Video of alert creation overview

The rest of this page explains how you can fine-tune the process to get just the right number of alerts to just the right people. You’ll learn how alerts work, how to customize the condition and the target, and how to create multi-threshold alerts (multi-threshold alerts have different targets based on the severity of the condition).

Alert Condition

The alert condition is a ts() expression that defines the threshold for an alert.

  • If an alert’s Condition field is set to a conditional expression, for example ts("requests.latency") > 195, then all data values that satisfy the condition are marked as true (1) and all data values that do not satisfy the condition are marked as false (0).
  • If the Condition field is set to a ts() expression, for example ts("cpu.loadavg.1m"), then all non-zero data values are marked as true and all zero data values are marked as false. If there is no reported data, then values are neither true nor false.

An alert fires when a metric stays at a value that indicates a problem for the specified amount of time.

  • A classic alert send a notification with the specified severity to all specified targets.
  • A multi-threshold alert allows you to specify multiple severities and a different target for each severity. Each target is notified if the condition is met when the alert changes state.

Alert Target

Each alert is associated with one or more alert targets. The alert target specifies who to notify when the alert changes state.

  • For classic alerts, you specify a severity and one or more corresponding alert targets. You can set up email, PagerDuty, and custom alert targets.
  • For multi-threshold alerts, you can specify a different alert target for each threshold, for example, an email target when the alert reaches the INFO threshold and a PagerDuty target when the alert reaches the SEVERE threshold. You can specify only custom alert targets, but it’s easy to set up a custom email or PagerDuty alert target.

The maximum number of email alert targets is 10 for classic alerts and 10 per severity for multi-threshold alerts. If you exceed the number, you receive a message like the following:

{"status":{"result":"ERROR","message":"Invalid notification specified: null","code":400}}

How Alerts Work Video

In this video, Clement explains how classic alerts work:

In this video, Jason explains classic alerts while he’s showing them in the UI:

Creating an Alert

You can create a classic alert with a single severity level (e.g.
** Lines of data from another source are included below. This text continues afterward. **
-- ==== Sys2Proof/Config.lean ====
section
/-! DEFINITION. The free values of the model: constants with no body, which nothing can evaluate. Where the
manual gives an operation its effect but not a value (a random challenge, the measured state of a board), the value
is one of these, applied to the counter `Dev.fresh` that the step advances. -/

namespace Sys2Proof.Config

/-- The n-th free 64-bit value. DESIGN CHOICE (log 4): nothing constrains it. Used where the manual leaves a
value open: random challenge bytes (R768), the generated UDS (R760), what the boundary scan and the debug module return
(R748, R749), the fraction of a timestamp (R136), the boot ROM's line (R745), the bits that an abandoned fuse command has blown
(R762), whether a packet that fails its check has begun to leave (R223), the WR_ID of a work request that could not be read (log
106), what an injected fault meets (log 81). -/
opaque freeWord : Nat → Word

/-- PHASE of the entries that a completion queue receives before its first wrap (R234 gives only that it inverts at each
wrap). DESIGN CHOICE (log 4): nothing constrains it. -/
opaque firstPhase : Bool

/-- The element, decoded to dense, that a tile names more than once, from the values it names (R499 gives only sums, MIN and
MAX). DESIGN CHOICE (log 4): nothing constrains it. -/
opaque twice : List Nat → Nat

/-- The temperature in °C from which the memory standard asks for faster refresh (R675 HOT names the standard, not the figure).
DESIGN CHOICE (log 4): nothing constrains it. -/
opaque hbmHot : Nat

/-- The seed that stochastic rounding of a batch row takes in place of R468's, which draws for a chunk: a function of TOP_ARITH's
seed, the group, the epoch, the table and the row, and so the same for the same data (R10, R525).
DESIGN CHOICE (log 21): nothing constrains it. -/
opaque batchSeed : BitVec 64 → Nat → Nat → Nat → Nat → BitVec 64

/-- The virtual channel whose granted credits the header of a DATA or CONTROL flit carries, by port and sequence, or none
(R198: 'in CR_COUNT of any flit header'). DESIGN CHOICE (log 100): nothing constrains it. -/
opaque creditVc : Nat → BitVec 16 → Option (Fin 8)

/-- LENGTH in the header of a SELECT partial whose contributions differ in LENGTH, by their lengths in order (R410).
DESIGN CHOICE (log 129): nothing constrains it. -/
opaque mixedLength : List Nat → BitVec 16

/-- A byte of the state of a function other than an exact sum to which no input has entered, by FUNC, FMT and place (R432 lets a context
complete so, and R476 lays out only what inputs leave). DESIGN CHOICE (log 145): nothing constrains it. -/
opaque noInput : Nat → Nat → Nat → BitVec 8

/-- A byte of reduction memory or of a spill area, by local address and tick, that nothing has written since its cell or unit was last
freed (R644, R661). DESIGN CHOICE (log 135): nothing constrains it. -/
opaque staleByte : Nat → Nat → BitVec 8

/-- The random source passes its health test, by the number of the draw (R763 names a failure, ENTROPY, and no rule says when it
comes). DESIGN CHOICE (log 4): nothing constrains it. -/
opaque entropyOk : Nat → Bool

end Sys2Proof.Config
end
SEVERE) or a multi-threshold alert, which allows you to customize alert behavior for different thresholds. For each threshold, you select a corresponding severity and one or more targets to notify in case the threshold is met.

Creating a Classic Alert

Required fields for a classic alert are:

  • Alert name (default is New Alert)
  • Alert condition
  • Alert severity

You also specify one or more alert targets to notify when the alert fires.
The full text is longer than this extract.